[Dataset entries]
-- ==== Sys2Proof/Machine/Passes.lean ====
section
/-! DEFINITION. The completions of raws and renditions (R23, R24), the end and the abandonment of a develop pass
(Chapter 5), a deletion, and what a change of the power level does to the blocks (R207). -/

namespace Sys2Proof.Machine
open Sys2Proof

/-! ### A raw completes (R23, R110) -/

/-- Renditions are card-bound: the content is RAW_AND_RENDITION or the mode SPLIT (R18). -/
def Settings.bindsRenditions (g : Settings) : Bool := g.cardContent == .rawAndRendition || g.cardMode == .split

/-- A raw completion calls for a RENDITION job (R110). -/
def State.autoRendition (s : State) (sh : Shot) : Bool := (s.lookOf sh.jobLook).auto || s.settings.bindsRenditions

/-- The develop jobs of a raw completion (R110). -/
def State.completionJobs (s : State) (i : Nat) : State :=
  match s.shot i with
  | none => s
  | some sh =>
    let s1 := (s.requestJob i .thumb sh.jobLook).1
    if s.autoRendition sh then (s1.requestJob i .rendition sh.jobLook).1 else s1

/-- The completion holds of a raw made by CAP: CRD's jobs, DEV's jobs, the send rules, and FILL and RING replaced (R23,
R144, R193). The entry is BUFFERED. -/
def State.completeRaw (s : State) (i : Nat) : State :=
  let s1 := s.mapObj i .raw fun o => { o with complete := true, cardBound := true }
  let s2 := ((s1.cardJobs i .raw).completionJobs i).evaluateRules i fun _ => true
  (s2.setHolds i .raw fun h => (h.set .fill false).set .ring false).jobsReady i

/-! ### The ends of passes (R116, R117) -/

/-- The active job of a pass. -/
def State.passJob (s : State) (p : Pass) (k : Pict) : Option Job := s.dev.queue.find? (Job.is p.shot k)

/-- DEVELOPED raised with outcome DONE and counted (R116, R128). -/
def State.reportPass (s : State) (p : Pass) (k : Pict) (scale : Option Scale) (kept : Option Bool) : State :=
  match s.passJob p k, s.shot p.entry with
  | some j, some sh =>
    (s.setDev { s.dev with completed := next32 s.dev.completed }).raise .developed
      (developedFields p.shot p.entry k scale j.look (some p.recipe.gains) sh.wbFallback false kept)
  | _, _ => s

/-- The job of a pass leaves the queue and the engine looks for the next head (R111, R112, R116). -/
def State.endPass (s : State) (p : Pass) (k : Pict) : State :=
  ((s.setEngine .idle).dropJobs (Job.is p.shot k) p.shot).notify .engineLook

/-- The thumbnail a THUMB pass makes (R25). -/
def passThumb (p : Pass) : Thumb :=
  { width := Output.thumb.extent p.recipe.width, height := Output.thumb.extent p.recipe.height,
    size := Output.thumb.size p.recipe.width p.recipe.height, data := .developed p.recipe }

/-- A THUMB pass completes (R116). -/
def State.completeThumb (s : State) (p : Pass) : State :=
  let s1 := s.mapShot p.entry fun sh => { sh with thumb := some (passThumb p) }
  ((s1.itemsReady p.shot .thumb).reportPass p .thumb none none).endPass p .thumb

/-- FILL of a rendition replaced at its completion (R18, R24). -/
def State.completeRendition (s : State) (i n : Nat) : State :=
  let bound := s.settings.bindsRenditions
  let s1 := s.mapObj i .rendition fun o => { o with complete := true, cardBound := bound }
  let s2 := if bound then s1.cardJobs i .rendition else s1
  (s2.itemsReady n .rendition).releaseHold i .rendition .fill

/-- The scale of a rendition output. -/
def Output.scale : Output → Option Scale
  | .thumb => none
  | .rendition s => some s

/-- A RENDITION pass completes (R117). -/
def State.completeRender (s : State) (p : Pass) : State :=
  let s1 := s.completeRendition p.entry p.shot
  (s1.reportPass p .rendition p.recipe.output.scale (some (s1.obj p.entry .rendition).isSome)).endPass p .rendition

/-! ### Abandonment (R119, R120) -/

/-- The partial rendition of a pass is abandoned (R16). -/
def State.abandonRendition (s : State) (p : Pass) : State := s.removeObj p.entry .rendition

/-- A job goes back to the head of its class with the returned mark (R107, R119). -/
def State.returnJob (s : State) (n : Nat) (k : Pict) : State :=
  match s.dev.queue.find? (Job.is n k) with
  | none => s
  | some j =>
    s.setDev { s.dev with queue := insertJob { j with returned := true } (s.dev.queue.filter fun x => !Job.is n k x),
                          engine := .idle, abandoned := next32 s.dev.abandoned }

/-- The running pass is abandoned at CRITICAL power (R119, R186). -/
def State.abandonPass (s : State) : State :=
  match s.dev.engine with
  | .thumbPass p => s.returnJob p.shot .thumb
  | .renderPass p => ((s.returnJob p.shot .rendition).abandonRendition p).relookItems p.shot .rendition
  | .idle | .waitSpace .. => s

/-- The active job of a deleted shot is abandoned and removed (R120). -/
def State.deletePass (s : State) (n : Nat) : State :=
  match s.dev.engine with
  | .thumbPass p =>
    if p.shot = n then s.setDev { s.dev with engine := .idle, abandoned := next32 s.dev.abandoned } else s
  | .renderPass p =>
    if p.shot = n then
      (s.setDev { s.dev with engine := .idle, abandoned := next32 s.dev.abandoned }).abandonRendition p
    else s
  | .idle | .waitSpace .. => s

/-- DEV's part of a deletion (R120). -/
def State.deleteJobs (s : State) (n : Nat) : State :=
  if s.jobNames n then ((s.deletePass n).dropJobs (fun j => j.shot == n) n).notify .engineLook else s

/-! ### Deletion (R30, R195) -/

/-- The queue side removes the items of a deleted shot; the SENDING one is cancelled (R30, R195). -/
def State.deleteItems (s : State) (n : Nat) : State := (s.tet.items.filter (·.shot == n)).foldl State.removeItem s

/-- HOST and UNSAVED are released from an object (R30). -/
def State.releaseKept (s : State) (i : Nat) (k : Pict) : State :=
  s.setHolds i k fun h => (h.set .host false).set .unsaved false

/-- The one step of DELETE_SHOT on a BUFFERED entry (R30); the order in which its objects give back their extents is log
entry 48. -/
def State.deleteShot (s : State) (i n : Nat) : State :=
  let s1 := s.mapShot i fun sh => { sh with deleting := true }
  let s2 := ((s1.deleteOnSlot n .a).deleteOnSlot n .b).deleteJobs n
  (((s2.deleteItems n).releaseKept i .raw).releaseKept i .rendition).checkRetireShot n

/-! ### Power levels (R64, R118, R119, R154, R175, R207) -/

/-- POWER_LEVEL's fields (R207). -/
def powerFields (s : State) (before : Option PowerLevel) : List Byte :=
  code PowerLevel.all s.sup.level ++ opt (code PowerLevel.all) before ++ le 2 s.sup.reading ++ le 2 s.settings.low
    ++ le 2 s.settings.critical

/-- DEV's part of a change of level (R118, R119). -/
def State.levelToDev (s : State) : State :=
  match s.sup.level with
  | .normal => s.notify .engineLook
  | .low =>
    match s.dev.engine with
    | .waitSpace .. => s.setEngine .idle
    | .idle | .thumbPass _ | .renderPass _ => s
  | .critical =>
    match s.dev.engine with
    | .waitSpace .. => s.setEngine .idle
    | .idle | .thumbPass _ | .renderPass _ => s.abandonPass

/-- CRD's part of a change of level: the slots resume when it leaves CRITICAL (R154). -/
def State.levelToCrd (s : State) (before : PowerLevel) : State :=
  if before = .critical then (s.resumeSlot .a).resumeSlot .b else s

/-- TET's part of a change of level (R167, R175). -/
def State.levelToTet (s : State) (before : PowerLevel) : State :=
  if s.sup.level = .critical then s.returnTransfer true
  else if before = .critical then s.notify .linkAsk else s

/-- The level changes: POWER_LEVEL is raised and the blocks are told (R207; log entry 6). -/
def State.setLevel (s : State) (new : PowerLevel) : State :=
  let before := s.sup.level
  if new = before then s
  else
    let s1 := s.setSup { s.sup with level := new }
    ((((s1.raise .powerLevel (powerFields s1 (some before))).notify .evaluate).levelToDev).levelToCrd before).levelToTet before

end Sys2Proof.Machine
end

DESCRIPTION OF THE TASK
If a line in the records contains "returned", report it.

OUTPUT OF THE TASK
/-- A job goes back to the head of its class with the returned mark (R107, R119). -/
    s.setDev { s.dev with queue := insertJob { j with returned := true } (s.dev.queue.filter fun x => !Job.is n k x),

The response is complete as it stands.